** Exercise requirements **
Please return the lines below verbatim, beginning at the one that has "8 s.askedChain.pilot.toNat] with" and stopping after the one that has "program's page. -/", and add no other lines.
*** Opening of The records ***
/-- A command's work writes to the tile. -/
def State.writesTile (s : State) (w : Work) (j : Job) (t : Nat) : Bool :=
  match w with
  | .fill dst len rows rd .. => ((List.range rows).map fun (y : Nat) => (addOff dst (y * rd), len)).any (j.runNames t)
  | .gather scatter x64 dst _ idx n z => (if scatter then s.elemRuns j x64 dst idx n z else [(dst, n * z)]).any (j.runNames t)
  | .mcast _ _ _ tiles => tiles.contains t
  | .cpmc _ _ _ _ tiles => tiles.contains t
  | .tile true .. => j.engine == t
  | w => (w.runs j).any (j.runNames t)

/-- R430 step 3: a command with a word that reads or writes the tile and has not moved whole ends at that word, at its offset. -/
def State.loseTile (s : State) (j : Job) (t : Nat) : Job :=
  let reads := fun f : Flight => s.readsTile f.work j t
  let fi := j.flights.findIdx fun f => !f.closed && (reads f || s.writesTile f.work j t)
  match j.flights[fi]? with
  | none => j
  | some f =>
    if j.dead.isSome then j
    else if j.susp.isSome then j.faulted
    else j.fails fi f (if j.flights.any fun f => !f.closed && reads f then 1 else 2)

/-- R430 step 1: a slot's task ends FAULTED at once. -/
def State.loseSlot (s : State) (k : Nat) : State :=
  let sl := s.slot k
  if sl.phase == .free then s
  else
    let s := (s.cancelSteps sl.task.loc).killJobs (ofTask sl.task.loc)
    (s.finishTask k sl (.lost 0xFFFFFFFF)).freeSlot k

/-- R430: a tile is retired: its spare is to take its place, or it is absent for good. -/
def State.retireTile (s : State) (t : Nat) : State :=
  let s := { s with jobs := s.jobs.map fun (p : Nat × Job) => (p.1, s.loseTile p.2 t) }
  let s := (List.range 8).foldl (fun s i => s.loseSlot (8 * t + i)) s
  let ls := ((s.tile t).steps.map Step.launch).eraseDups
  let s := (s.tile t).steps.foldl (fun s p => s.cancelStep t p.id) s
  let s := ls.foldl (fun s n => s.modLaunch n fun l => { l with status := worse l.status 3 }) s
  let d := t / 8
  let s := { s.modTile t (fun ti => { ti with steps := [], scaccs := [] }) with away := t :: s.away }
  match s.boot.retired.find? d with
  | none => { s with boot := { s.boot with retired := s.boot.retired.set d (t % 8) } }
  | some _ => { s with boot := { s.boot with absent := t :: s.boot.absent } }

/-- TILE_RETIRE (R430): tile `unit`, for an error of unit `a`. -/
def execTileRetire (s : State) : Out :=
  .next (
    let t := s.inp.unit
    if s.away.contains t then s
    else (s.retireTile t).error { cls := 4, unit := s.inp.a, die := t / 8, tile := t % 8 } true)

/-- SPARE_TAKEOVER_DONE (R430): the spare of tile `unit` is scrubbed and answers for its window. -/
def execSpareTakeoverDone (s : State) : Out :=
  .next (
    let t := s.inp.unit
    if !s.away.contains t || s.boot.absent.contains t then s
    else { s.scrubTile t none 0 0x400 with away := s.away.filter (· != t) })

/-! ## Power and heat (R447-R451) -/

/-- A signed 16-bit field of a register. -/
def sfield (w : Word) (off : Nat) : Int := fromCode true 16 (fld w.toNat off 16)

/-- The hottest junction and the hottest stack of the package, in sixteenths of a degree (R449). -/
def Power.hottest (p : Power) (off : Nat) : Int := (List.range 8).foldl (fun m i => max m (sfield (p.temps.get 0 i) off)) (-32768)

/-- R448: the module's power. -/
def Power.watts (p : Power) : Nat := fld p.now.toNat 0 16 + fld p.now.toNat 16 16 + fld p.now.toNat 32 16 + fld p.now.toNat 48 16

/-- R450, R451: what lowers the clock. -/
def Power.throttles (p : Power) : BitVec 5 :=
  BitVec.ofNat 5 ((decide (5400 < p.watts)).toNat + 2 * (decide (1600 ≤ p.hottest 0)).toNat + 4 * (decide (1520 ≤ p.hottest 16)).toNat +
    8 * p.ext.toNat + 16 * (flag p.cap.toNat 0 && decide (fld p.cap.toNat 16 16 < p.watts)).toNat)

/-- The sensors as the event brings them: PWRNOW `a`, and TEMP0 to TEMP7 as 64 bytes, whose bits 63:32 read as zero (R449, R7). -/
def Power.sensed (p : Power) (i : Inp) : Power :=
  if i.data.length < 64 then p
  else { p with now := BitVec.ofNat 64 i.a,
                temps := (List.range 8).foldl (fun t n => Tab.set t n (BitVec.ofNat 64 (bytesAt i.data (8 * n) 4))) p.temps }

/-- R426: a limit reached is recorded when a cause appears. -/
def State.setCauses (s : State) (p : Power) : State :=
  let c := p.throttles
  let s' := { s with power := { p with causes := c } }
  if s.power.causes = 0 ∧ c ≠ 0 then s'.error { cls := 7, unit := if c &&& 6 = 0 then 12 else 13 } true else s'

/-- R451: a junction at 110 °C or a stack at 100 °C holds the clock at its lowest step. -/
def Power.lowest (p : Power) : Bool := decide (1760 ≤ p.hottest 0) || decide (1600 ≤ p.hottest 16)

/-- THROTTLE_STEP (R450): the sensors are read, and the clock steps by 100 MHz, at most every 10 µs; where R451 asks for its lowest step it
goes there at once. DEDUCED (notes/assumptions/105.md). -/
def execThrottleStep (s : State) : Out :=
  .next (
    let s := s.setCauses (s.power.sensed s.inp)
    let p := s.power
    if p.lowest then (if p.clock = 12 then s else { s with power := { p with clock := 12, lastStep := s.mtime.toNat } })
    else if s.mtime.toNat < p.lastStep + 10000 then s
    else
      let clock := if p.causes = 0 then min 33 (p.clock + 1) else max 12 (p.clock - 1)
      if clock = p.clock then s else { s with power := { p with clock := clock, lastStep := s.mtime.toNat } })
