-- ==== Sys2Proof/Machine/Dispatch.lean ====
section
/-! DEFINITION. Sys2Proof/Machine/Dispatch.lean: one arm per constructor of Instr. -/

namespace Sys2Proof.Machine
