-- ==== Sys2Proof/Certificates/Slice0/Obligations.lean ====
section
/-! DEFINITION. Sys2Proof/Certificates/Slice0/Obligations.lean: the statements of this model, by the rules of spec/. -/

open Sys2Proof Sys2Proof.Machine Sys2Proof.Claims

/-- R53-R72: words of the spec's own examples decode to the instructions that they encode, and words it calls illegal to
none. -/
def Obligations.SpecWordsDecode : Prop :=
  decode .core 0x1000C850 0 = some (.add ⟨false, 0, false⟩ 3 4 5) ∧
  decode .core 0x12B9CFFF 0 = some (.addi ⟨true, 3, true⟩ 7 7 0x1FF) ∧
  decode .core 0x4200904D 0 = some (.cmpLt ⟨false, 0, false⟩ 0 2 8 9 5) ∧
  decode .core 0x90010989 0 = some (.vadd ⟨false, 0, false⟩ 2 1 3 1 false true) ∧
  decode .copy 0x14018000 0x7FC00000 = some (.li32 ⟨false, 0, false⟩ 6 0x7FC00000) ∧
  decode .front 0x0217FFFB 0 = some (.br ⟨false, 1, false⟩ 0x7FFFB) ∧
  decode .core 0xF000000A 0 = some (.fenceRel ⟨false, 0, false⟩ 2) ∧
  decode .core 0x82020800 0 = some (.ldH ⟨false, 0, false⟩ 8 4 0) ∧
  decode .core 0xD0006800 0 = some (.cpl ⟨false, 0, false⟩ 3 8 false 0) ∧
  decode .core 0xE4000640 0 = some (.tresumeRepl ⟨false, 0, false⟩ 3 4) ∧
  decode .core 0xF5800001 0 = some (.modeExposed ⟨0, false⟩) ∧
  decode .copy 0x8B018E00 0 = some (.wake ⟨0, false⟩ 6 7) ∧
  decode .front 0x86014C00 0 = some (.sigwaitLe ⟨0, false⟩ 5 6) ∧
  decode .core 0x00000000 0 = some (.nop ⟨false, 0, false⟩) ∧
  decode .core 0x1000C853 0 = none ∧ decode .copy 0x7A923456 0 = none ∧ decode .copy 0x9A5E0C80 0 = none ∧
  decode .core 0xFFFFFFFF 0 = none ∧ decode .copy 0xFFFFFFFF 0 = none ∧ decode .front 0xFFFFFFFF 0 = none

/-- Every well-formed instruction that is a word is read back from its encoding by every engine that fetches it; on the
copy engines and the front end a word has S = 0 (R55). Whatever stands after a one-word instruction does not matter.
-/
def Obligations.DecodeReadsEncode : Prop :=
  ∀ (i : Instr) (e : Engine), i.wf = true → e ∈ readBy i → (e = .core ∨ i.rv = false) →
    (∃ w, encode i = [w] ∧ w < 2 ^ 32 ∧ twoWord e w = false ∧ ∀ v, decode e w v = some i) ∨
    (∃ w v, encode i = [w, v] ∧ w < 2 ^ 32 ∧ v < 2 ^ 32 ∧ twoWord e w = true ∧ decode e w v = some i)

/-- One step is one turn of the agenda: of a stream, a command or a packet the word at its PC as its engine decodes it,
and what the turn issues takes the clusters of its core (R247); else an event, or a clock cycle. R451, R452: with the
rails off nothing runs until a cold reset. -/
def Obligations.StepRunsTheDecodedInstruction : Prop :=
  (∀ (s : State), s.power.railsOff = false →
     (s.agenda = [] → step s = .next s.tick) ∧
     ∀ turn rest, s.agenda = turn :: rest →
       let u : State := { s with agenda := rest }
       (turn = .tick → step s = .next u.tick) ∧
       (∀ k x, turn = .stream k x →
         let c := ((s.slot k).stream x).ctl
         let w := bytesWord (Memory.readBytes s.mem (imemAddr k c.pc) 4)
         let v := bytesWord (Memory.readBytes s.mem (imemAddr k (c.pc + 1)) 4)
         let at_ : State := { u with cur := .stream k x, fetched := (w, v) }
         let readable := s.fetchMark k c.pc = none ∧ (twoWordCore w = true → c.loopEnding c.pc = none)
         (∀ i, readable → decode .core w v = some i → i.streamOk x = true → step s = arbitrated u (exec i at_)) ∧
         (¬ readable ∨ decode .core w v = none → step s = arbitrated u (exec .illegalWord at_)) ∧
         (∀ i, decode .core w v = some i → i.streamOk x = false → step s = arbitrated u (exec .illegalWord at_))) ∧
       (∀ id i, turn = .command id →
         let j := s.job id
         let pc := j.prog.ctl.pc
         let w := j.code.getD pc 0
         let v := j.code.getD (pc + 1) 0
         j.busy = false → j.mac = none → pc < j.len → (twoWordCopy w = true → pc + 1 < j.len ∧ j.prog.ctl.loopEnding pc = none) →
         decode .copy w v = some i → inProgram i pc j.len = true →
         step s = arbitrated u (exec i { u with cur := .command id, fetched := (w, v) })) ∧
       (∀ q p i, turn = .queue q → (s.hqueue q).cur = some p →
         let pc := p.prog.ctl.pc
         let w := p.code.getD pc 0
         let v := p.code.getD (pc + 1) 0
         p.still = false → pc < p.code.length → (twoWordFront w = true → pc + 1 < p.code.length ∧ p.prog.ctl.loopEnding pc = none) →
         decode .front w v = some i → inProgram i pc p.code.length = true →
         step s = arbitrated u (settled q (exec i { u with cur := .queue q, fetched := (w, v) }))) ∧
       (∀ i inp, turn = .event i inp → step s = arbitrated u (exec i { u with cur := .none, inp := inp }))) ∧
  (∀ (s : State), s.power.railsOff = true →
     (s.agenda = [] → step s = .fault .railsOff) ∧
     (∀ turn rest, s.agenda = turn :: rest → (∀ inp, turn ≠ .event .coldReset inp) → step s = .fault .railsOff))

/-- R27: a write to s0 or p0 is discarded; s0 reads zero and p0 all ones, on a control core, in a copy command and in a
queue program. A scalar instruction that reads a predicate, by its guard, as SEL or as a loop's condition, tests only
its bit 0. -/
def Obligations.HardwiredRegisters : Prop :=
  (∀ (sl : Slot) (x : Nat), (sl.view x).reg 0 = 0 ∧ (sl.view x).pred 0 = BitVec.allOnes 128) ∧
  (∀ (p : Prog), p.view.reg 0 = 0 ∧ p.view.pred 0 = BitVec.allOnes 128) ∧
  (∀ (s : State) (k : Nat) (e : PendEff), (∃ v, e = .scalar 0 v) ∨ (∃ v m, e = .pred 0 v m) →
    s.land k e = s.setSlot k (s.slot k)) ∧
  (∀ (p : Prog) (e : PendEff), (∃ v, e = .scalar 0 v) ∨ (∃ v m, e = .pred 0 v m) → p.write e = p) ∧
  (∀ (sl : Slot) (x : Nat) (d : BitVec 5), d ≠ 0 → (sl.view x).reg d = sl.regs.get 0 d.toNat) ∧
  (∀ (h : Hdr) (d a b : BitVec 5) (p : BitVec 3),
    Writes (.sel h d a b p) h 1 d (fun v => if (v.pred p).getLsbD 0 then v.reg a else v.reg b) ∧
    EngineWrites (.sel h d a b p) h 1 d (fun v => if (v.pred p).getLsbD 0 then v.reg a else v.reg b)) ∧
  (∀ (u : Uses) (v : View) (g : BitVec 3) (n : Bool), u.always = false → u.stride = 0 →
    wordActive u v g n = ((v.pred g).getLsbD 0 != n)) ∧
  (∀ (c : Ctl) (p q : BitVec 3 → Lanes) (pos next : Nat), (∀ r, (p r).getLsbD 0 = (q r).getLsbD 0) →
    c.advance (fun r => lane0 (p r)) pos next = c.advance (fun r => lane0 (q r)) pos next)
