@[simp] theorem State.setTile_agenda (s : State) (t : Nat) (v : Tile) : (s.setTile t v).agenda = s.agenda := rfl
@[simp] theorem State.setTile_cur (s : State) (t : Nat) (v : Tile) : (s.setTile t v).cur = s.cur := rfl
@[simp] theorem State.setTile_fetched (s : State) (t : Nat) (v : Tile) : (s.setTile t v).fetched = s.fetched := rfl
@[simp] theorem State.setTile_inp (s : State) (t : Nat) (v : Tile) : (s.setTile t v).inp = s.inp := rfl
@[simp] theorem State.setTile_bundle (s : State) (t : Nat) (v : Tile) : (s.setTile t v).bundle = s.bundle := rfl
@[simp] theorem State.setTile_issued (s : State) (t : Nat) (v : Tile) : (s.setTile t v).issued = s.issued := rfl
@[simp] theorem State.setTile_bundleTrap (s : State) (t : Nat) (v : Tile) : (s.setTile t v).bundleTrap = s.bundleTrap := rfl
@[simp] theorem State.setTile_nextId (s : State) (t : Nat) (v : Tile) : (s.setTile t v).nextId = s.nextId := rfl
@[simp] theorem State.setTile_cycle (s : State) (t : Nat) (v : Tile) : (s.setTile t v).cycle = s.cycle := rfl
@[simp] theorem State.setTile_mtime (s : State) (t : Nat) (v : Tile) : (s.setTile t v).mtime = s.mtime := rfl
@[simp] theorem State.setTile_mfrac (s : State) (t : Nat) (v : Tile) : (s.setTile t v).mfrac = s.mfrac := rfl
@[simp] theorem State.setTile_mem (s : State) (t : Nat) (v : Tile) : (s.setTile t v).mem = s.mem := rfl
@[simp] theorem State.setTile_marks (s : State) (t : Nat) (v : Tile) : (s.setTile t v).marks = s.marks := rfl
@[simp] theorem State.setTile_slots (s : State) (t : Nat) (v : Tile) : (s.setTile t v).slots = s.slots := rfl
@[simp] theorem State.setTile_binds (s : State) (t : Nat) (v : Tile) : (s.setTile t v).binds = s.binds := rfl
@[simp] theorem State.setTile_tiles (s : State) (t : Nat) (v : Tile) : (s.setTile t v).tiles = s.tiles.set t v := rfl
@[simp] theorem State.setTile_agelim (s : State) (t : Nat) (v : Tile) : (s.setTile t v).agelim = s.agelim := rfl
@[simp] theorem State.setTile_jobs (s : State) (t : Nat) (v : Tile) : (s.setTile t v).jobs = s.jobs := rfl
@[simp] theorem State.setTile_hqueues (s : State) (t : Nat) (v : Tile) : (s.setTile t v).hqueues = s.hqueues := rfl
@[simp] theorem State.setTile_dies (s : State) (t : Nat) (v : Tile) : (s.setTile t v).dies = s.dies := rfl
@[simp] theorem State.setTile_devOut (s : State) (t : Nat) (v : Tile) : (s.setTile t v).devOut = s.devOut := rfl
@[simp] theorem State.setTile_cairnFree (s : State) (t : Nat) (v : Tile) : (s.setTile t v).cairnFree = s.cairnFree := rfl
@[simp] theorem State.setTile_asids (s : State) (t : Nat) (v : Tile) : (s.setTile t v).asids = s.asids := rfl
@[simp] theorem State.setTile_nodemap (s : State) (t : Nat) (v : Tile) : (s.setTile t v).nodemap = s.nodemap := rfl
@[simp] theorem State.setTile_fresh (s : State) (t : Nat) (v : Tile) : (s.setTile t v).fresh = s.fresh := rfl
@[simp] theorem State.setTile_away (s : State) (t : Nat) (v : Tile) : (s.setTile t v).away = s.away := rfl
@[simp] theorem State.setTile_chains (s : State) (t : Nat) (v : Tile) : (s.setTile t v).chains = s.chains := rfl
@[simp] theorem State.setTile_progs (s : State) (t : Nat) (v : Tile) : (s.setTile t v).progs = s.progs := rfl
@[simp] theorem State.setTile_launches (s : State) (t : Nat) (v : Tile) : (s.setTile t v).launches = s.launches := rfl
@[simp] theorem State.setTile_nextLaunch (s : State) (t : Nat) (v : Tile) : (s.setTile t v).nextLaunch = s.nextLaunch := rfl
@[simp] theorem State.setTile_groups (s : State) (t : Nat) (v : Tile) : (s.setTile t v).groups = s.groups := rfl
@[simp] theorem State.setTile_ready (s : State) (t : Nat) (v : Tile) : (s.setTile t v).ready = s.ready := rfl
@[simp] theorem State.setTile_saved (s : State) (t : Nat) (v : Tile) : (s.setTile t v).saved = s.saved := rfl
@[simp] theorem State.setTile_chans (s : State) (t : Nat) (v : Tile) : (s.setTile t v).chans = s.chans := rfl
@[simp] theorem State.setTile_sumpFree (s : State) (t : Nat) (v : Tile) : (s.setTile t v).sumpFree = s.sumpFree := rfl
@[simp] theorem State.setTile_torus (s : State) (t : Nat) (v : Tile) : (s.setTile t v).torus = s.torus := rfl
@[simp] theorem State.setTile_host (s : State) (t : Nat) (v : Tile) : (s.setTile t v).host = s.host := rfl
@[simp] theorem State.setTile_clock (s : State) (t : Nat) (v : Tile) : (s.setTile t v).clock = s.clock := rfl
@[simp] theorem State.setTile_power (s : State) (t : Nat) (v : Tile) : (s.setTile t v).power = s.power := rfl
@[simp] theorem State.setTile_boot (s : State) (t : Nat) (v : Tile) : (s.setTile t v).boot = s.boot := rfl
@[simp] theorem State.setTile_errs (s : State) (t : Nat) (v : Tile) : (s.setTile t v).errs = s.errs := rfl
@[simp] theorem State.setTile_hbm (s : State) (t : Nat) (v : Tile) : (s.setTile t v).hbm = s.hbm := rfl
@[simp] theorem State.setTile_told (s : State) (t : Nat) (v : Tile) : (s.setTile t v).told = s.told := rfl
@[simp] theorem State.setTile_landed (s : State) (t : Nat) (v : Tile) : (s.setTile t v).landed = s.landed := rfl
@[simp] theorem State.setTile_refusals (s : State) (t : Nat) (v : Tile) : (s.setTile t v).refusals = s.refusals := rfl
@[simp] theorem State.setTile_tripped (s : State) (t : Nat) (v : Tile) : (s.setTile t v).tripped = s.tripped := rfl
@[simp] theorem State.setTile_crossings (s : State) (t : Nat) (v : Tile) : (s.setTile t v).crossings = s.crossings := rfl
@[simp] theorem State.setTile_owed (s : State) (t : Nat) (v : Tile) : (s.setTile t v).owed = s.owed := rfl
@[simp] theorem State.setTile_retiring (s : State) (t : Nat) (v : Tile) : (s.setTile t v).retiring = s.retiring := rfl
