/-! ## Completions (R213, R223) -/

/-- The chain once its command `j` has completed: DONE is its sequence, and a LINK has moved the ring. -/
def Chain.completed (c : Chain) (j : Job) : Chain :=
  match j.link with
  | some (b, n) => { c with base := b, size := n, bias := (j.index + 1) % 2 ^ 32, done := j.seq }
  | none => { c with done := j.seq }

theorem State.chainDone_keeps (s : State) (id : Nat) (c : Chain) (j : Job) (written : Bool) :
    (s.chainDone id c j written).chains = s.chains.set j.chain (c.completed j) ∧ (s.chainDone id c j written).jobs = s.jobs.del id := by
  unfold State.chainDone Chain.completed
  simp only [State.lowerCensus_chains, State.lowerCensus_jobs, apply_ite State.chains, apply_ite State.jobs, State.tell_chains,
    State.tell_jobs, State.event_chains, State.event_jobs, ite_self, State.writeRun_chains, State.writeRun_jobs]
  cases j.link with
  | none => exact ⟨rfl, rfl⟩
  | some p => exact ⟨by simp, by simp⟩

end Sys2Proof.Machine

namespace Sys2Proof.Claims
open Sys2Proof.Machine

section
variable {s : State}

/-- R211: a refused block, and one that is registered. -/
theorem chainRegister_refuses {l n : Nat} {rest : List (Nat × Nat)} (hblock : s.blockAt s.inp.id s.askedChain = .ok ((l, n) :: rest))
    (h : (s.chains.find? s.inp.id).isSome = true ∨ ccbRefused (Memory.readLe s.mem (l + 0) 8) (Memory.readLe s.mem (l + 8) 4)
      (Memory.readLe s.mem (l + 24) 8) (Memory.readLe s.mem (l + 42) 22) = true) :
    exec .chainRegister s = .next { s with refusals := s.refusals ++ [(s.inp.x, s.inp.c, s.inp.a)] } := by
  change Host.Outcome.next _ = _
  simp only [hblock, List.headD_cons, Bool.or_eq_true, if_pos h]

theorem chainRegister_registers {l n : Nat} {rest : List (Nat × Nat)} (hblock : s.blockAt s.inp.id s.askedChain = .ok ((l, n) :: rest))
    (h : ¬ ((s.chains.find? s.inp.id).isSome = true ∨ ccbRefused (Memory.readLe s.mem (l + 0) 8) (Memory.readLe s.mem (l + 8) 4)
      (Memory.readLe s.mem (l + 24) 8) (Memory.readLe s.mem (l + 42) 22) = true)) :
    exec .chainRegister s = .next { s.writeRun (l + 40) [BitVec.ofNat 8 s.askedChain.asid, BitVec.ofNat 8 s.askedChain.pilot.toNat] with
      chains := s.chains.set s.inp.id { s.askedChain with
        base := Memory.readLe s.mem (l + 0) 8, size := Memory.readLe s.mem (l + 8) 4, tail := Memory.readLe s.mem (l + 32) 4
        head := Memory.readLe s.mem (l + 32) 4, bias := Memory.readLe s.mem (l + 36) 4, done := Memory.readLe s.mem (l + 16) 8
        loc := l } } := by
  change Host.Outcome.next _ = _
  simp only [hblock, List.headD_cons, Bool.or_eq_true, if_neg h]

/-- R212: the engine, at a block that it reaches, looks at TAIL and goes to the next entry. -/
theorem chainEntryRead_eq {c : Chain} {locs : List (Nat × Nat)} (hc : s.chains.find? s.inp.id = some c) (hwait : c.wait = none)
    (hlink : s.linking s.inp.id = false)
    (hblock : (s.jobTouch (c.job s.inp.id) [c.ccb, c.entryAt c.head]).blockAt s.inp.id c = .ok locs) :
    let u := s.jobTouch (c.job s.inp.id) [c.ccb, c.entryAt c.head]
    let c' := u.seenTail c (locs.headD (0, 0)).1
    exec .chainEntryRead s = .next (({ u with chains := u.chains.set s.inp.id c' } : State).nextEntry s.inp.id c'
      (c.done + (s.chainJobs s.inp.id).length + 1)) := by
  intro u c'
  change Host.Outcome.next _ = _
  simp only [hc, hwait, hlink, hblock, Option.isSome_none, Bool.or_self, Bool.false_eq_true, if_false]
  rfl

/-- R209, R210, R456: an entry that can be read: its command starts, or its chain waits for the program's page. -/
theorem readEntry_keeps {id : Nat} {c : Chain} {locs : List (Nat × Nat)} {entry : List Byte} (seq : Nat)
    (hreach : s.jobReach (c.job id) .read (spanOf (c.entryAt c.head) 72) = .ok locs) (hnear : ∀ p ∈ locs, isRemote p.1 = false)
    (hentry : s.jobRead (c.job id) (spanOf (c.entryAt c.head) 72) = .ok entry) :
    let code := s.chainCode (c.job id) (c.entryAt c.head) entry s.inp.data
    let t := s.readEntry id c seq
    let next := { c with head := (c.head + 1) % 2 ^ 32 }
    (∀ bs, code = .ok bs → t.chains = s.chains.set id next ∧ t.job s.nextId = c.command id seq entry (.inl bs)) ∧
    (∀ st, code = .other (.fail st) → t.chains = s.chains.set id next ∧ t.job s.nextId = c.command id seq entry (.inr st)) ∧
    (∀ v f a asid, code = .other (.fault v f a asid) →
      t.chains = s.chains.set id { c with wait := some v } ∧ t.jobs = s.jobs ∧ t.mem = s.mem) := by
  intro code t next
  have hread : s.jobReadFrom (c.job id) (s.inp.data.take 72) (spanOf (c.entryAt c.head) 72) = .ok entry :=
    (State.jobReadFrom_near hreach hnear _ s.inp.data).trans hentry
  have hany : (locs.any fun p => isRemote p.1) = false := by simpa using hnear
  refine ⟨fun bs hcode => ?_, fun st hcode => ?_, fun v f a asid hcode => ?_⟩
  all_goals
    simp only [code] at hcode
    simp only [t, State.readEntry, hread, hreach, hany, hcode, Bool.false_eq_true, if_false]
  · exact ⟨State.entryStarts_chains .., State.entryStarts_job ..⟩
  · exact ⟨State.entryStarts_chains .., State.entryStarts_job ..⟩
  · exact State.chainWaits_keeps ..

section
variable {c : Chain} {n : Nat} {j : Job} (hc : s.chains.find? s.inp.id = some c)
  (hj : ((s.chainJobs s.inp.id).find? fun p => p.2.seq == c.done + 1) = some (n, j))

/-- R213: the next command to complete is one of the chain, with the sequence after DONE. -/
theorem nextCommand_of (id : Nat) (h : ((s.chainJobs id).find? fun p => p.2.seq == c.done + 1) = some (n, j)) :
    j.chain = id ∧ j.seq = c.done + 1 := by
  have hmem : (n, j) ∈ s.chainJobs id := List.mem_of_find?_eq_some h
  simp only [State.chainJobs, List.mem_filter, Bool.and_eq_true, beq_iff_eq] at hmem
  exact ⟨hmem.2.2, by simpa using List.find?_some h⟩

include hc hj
*** Close of The records ***
** Answer for the task **
    exec .chainRegister s = .next { s.writeRun (l + 40) [BitVec.ofNat 8 s.askedChain.asid, BitVec.ofNat 8 s.askedChain.pilot.toNat] with
      chains := s.chains.set s.inp.id { s.askedChain with
        base := Memory.readLe s.mem (l + 0) 8, size := Memory.readLe s.mem (l + 8) 4, tail := Memory.readLe s.mem (l + 32) 4
        head := Memory.readLe s.mem (l + 32) 4, bias := Memory.readLe s.mem (l + 36) 4, done := Memory.readLe s.mem (l + 16) 8
        loc := l } } := by
  change Host.Outcome.next _ = _
  simp only [hblock, List.headD_cons, Bool.or_eq_true, if_neg h]

/-- R212: the engine, at a block that it reaches, looks at TAIL and goes to the next entry. -/
theorem chainEntryRead_eq {c : Chain} {locs : List (Nat × Nat)} (hc : s.chains.find? s.inp.id = some c) (hwait : c.wait = none)
    (hlink : s.linking s.inp.id = false)
    (hblock : (s.jobTouch (c.job s.inp.id) [c.ccb, c.entryAt c.head]).blockAt s.inp.id c = .ok locs) :
    let u := s.jobTouch (c.job s.inp.id) [c.ccb, c.entryAt c.head]
    let c' := u.seenTail c (locs.headD (0, 0)).1
    exec .chainEntryRead s = .next (({ u with chains := u.chains.set s.inp.id c' } : State).nextEntry s.inp.id c'
      (c.done + (s.chainJobs s.inp.id).length + 1)) := by
  intro u c'
  change Host.Outcome.next _ = _
  simp only [hc, hwait, hlink, hblock, Option.isSome_none, Bool.or_self, Bool.false_eq_true, if_false]
  rfl

/-- R209, R210, R456: an entry that can be read: its command starts, or its chain waits for the program's page. -/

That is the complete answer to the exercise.